In this project, the team worked in coordination with the Hellas Foundation for Research and Technology (FORTH, Greece), the University of Crete (Greece); the Curie Institute (France); Ben-Gurion University of the Negev (Israel); the German company Jobst Technologies (Germany); and the Autonomous University of Madrid (Spain).

AWS developments for the food industry are used in the search for pollutants such as pesticides and antibiotics in honey production (Instituto de Ingeniería de los Alimentos, UPV). More recently, AINIA (Spain) relied on AWSensors technology to address the identification of Listeria monocytogenes in food products.

Research centers in the United States, Germany, Portugal, France, Greece, Turkey, China, Singapore, Japan, and Colombia, among others, have AWSensors products.

== History ==

The company was created in 2009 by Antonio Arnau Vives, Professor of Electronic Engineering at the Polytechnic University of Valencia, after 25 years of research with quartz crystals. The company emerged as a research extension of the UPV, an institution that is part of its shareholders. The company was created with the idea of commercializing the technological findings of high-frequency sensors and bringing them closer to the scientific community. The company has been commercializing its products since 2012, and its human team is composed of 40% of PhDs, engineers with master's degrees, and specialists in QCM technology.

AWSensors has developed an outstanding research and innovation activity as the fundamental high-frequency QCM sensors. Thanks to this activity, the company has found the resources to continue advancing in research and innovation through its resources and the involvement in European and national projects, the results of which have been published in high-impact scientific journals and patented by the company.

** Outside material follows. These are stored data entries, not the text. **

-- ==== Sys2Proof/Certificates/Slice0/Obligations.lean ====
section
/-! DEFINITION. The statements about the part, in the order of the spec's blocks.  `Does i s u` says that the step `i`
answers a next state from `s`, which is `u` at the end of its event; `Answers` that it changes nothing but the result. -/

open Sys2Proof Sys2Proof.Machine

/-! ## The queue and the clock -/

/-- A step takes the row at the front of the queue and is that row with the rest of the queue. -/
def Obligations.StepTakesFront : Prop :=
  ∀ (i : Instr) (s : State), step { s with pending := i :: s.pending } = exec i s

/-- On an empty queue one second passes (the model's choice, log entry 3): the clock counts it, past the last second that
32 bits hold to an open value (log entry 4), and the rows of exactly the timers that have then run out are queued, in an
order that the spec leaves open (log entry 32). Nothing else changes; no second takes a buffered frame (log entry 35). -/
def Obligations.IdleStepCountsSecond : Prop :=
  ∀ s : State, s.pending = [] → ∃ t : State, step s = .next t ∧
    t.faults = s.faults ∧ t.board = s.board ∧ t.field = s.field ∧ t.error = s.error ∧
    { t.setup with time := s.setup.time } = s.setup ∧
    (s.setup.time < 4294967295 → t.setup.time = s.setup.time + 1) ∧
    (4294967295 ≤ s.setup.time → t.setup.time ≤ 4294967295) ∧
    t.pending.Perm (dueRows t) ∧
    let now := t.setup.time
    ∀ i : Instr, i ∈ t.pending ↔
      (∃ r e, s.faults.find r.asset = some r ∧ e ≤ now ∧
        ((r.timer = .running .confirmWindow e ∧ i = .confirmWindowExpiry r.asset) ∨
          (r.timer = .running .restoreHold e ∧ i = .restoreHoldExpiry r.asset))) ∨
      (∃ n x e, s.board.incident n = some x ∧ x.state = .restored ∧ x.closeDelay = some e ∧ e ≤ now ∧
        i = .closeDelayExpiry n) ∨
      (∃ n y, s.board.aging.find n = some y ∧ y.due ≤ now ∧ i = .agingBoundary n) ∨
      (∃ (d : DeskId) (o : Offer), (s.board.desks[d]).slot = some o ∧ o.deadline ≤ now ∧ i = .offerExpiry d) ∨
      (∃ (d : DeskId) (e : Nat), (s.board.desks[d]).absence = some e ∧ e ≤ now ∧ i = .absenceExpiry d) ∨
      (∃ n e, (s.station n).nextExpiry = some e ∧ e ≤ now ∧ i = .intervalExpiry n) ∨
      (∃ t e, e ≤ now ∧
        (((s.trunk t).state = .starting ∧ (s.trunk t).startDeadline = some e ∧ i = .startDeadline t) ∨
          ((s.trunk t).state = .faulted ∧ (s.trunk t).retryDeadline = some e ∧ i = .retryDeadline t) ∨
          ((s.trunk t).graceDeadline = some e ∧ i = .graceDeadline t) ∨
          ((s.chain t).census = some e ∧ i = .censusDeadline t) ∨
          (∃ p, (s.chain t).labelling = some ⟨p, e⟩ ∧ i = .labelDeadline t))) ∨
      (∃ o x, s.field.ops.find o = some x ∧ x.deadline ≤ now ∧
        ((x.kind = .probe ∧ i = .probeDeadline o) ∨ (x.kind = .cycle ∧ i = .cycleDeadline o) ∨
          (x.kind = .sweep ∧ i = .stepDeadline o)))

/-- No row but POWER_ON moves the clock, and none touches the queue or draws an open value. -/
def Obligations.RowsKeepQueueAndClock : Prop :=
  ∀ (i : Instr) (s t : State), exec i s = .next t →
    t.pending = s.pending ∧ t.draws = s.draws ∧
      ((∀ lines, i ≠ .powerOn lines) → t.setup.time = s.setup.time)

/-! ## Power -/

/-- POWER_ON: every block at its power-on values, and each link as its line stands; and what those values are. The
rows' operand is log entry 11. -/
def Obligations.PowerOnValues : Prop :=
  (∀ (lines : DeskSet) (s : State), ∃ t, exec (.powerOn lines) s = .next t ∧
    t.setup = State.reset.setup ∧ t.faults = State.reset.faults ∧ t.field = State.reset.field ∧
    t.error = State.reset.error ∧ t.draws = s.draws ∧ t.pending = s.pending ∧
    (∀ d : DeskId, t.board.links[d] = { up := inSet d lines, attention := inSet d lines }) ∧
    { t.board with links := State.reset.board.links } = State.reset.board) ∧
  let s := State.reset
  s.setup.time = 0 ∧ s.setup.claim = none ∧ s.setup.period = .day ∧ s.setup.shadow = s.setup.active ∧
  (∀ c, s.setup.active.circuit c =
    { bound := 65535, invalid := true, fold := false, group := 0, alternate := none, weight := 0, trip := 0, tau := 0 }) ∧
  (∀ n, s.roster n =
    { kind := none, first := 0, count := 0, interval := 60, allowance := 2, sleepLimit := 9, weight := 64 }) ∧
  (∀ d : DeskId, s.setup.active.desks[d] = { continues := false, maintenance := false, limit := 8, timeout := 45 }) ∧
  s.setup.active.params =
    { lampThreshold := 2, loopThreshold := 3, signThreshold := 1, confirmWindow := 120, restoreHold := 300
      closeDelay := 600, trunkGrace := 15, trunkRetry := 10, trunkWeight := 200, absenceGrace := 120, sweepStart := 8
      sweepMargin := 2, cycleOffTime := 5 } ∧
  (∀ p k, (s.setup.active.scales.of p).of k = 16) ∧
  s.faults = { records := [], marks := [], dropped := 0 } ∧
  (∀ i, s.board.record i = { change := 0, body := none } ∧ s.board.aging.find i = none) ∧
  (∀ g : DeskId, s.board.queues[g] = [] ∧ s.board.pointers[g] = g ∧ s.board.timeouts[g] = 45) ∧
  (∀ d : DeskId, s.board.desks[d] =
    { onDuty := false, slot := none, lastWithdrawn := none, unresponsive := false, assigned := 0, absence := none }) ∧
  (∀ n, s.station n =
    { mode := .vacant, hold := ⟨false, false⟩, balance := 0, nextExpiry := none, wakeExtra := false, sleepCount := 0
      span := none, identity := none, lastHeard := none, applied := 0, droppedHeld := 0, transients := 0, op := none }) ∧
  (∀ t, (s.trunk t).state = .off ∧ (s.trunk t).upCredit = 0 ∧ (s.trunk t).downCredit = 0 ∧ (s.trunk t).buffer = [] ∧
    (s.trunk t).queue = [] ∧ (s.trunk t).assembly = none ∧ (s.trunk t).transmitting = none ∧
    (s.trunk t).startDeadline = none ∧ (s.trunk t).retryDeadline = none ∧ (s.trunk t).graceDeadline = none ∧
    (s.trunk t).faultTime = none ∧ (s.trunk t).attempts = 0 ∧ ∀ e : Fin 22, (s.trunk t).counters[e] = 0) ∧
  (∀ t, s.chain t = { census := none, again := false, labelling := none, list := [] }) ∧
  (∀ o, s.field.ops.find o = none) ∧ s.field.lastOp = 31 ∧
  s.error = { code := .none, place := .none, time := none, writes := 0 }

/-! ## Desk links -/

/-- LINK_DOWN: the link's frames go, the edit claim of the desk is freed, and the arbiter takes the desk off duty with its
offer, whose incident is OPEN in its queue again with no notice, and starts the absence timer, which a grace of 0 runs
out at once. A notice whose sending had begun goes uncounted, which is the model's choice (log entry 37). -/
def Obligations.LinkDownTakesOffDuty : Prop :=
  (∀ (d : DeskId) (s : State), (s.board.links[d]).up = true →
    Does (.linkDown d) s
      (((s.updLink d fun l => { l with
          up := false, receiver := none, outstanding := none, results := [], sending := .idle, notices := []
          overflow := min 255 (l.overflow + l.notices.length)
          attention := l.attention || decide (l.notices ≠ []) }).onSetup fun c =>
            if c.claim = some d then { c with shadow := c.active, claim := none } else c).onBoard
        fun c b => b.linkLost c d)) ∧
  ∀ (c : Setup) (d : DeskId) (b : Board),
    let x := b.desks[d]
    let grace := c.active.params.absenceGrace
    (b.linkLost c d).desks[d] =
      { onDuty := false, slot := none, unresponsive := x.unresponsive
        lastWithdrawn := match x.slot with
          | some o => some o.incident
          | none => x.lastWithdrawn
        assigned := if grace = 0 then 0 else x.assigned
        absence := if grace = 0 then none else some (c.time + grace) } ∧
    (∀ e, e ≠ d → (b.linkLost c d).desks[e] = b.desks[e] ∧ (b.linkLost c d).links[e] = b.links[e]) ∧
    (grace ≠ 0 → (b.linkLost c d).links[d] = b.links[d]) ∧
    (∀ o y, x.slot = some o → b.incident o.incident = some y → y.state = .offered →
      (b.linkLost c d).record o.incident = ⟨(b.change o.incident + 1) % 65536, some { y with state := .opened }⟩ ∧
      o.incident ∈ (b.linkLost c d).queues[y.group])

/-- LINK_UP: the link is UP with its attention flag set and its receiver hunting, and the absence timer stops; the desk's
duty is as it was. -/
def Obligations.LinkUpSetsAttention : Prop :=
  ∀ (d : DeskId) (s : State), (s.board.links[d]).up = false →
    Does (.linkUp d) s
      ((s.updLink d fun l => { l with up := true, attention := true, receiver := none }).updDesk d
        fun x => { x with absence := none })

/-- COMMAND_FRAME, R179's last line: with no command outstanding and no result queued, a command becomes outstanding,
WAITING. CommandAnsweredByTheLink gives the table of the body lengths allowed. -/
def Obligations.CommandBecomesOutstanding : Prop :=
  ∀ (d : DeskId) (code : Byte) (args : List Byte) (s : State),
    (s.board.links[d]).up = true → (s.board.links[d]).outstanding = none → (s.board.links[d]).results = [] →
    lengthAllowed code.toNat (args.length + 1) = true → code ≠ 0x0E#8 → code ≠ 0x0F#8 →
    Does (.commandFrame d (code :: args)) s
      (s.updLink d fun l => { l with receiver := none, outstanding := some ⟨code :: args, .waiting⟩ })

/-- COMMAND_FRAME, the other lines of R179: a frame whose result would take the queue above 3 is dropped; an unknown code, a
body length that is not allowed and a command out of turn are answered at once; a frame that carries ABORT or a RESET of
level 1 to 3 is that row, and a RESET of another level is INVALID. The code of the result to an empty body is an open value
(log entry 5). And the table of the command codes with the body lengths that each allows; every other code is unknown. An
answer other than DONE carries no data (log entry 25). -/
def Obligations.CommandAnsweredByTheLink : Prop :=
  (∀ (d : DeskId) (s : State),
    exec (.commandFrame d [0x0E#8]) s = exec (.abort d) s ∧
    exec (.commandFrame d [0x0F#8, 1#8]) s = exec (.resetLevel1 d) s ∧
    exec (.commandFrame d [0x0F#8, 2#8]) s = exec (.resetLevel2 d) s ∧
    exec (.commandFrame d [0x0F#8, 3#8]) s = exec (.resetLevel3 d) s ∧
    ∀ level : Byte, level.toNat = 0 ∨ 3 < level.toNat →
      (s.board.links[d]).up = true → (s.board.links[d]).load ≤ 2 →
      Does (.commandFrame d [0x0F#8, level]) s ((s.updLink d fun l => { l with receiver := none }).withResult d 0x0F#8
        false ⟨.invalid, some .badArgument, .none⟩)) ∧
  (∀ (d : DeskId) (body : List Byte) (s : State), (s.board.links[d]).up = true → body.length ≤ 254 →
    let hunting := s.updLink d fun l => { l with receiver := none }
    (3 ≤ (s.board.links[d]).load → Does (.commandFrame d body) s hunting) ∧
    ((s.board.links[d]).load ≤ 2 →
      (body = [] →
        Does (.commandFrame d body) s
          (hunting.withResult d Config.noCommandCode false ⟨.invalid, some .unknownCommand, .none⟩)) ∧
      ∀ code args, body = code :: args →
        (bodyLengths code.toNat = none →
          Does (.commandFrame d body) s (hunting.withResult d code false ⟨.invalid, some .unknownCommand, .none⟩)) ∧
        ((bodyLengths code.toNat).isSome → lengthAllowed code.toNat body.length = false →
          Does (.commandFrame d body) s (hunting.withResult d code false ⟨.invalid, some .badLength, .none⟩)) ∧
        (lengthAllowed code.toNat body.length = true → code ≠ 0x0E#8 → code ≠ 0x0F#8 →
          (s.board.links[d]).outstanding ≠ none ∨ (s.board.links[d]).results ≠ [] →
          Does (.commandFrame d body) s (hunting.withResult d code false ⟨.refused, some .sequence, .none⟩)))) ∧
  let rows : List (List Nat × Nat × Nat) :=
    [([0x01, 0x02, 0x03, 0x0E, 0x15, 0x50, 0x57, 0x58], 1, 1), ([0x04, 0x0F], 2, 2), ([0x40, 0x41, 0x42, 0x43, 0x14], 2, 2),
      ([0x3B, 0x48], 2, 2), ([0x20, 0x21, 0x22], 3, 3), ([0x12, 0x38, 0x39, 0x3A], 3, 3), ([0x30, 0x31, 0x13], 3, 3),
      ([0x24, 0x23, 0x10, 0x54, 0x55, 0x56], 4, 4), ([0x11, 0x53], 5, 5), ([0x51], 10, 10), ([0x52], 13, 13),
      ([0x25], 3, 19)]
  (∀ row ∈ rows, ∀ code ∈ row.1, bodyLengths code = some row.2) ∧
  (∀ code : Nat, (∀ row ∈ rows, code ∉ row.1) → bodyLengths code = none) ∧
  ∀ code len : Nat, lengthAllowed code len = true ↔ ∃ least most, bodyLengths code = some (least, most) ∧ least ≤ len ∧
    len ≤ most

Throughout its trajectory, the company has gained the support of the Valencian entrepreneurial ecosystem, highlighting among others the support of Carlos Navarro, founder of the photovoltaic company Siliken. Since 2020 AWSensors belongs to the QCMTEC group formed by a merger with two other companies, AWSensorsDx (Spain) and QuartzPro (Sweden), to deepen the knowledge of QCM technology and offer products in the field of acoustic technology, to improve the established acoustic and optical technologies for measurements in liquid media. QCMTEC enables technological vertical integration and increased synergy between these companies, bringing together the ongoing efforts of a multidisciplinary group of scientists and engineers with expertise in electronics, materials, surface analysis, sensors, signal processing, biochemistry, and molecular interactions.

== Patents ==
- WO2010149811A1 Method and device for nanogravimetry in fluid media using piezoelectric resonators
- WO2018146348 - Measuring cell
- WO2020053455 - Sensor device
- PCT/ES2021/070518 - Method for characterization of resonant sensor response
- P202130351- Device and procedure for improving the stability and detection limit of acoustic wave sensors (Spain)

== Acknowledgments ==
- In 2011, the IDEAS Institute of the Polytechnic University of Valencia, together with the Bancaja Social Commitment society, awarded the 1st Prize to AWSensors for Research-Based Companies.
- In 2019, it was awarded the Prize for Innovation in Acoustic Technology in the third edition of the Technology and Innovation Awards granted by the newspaper La Razón.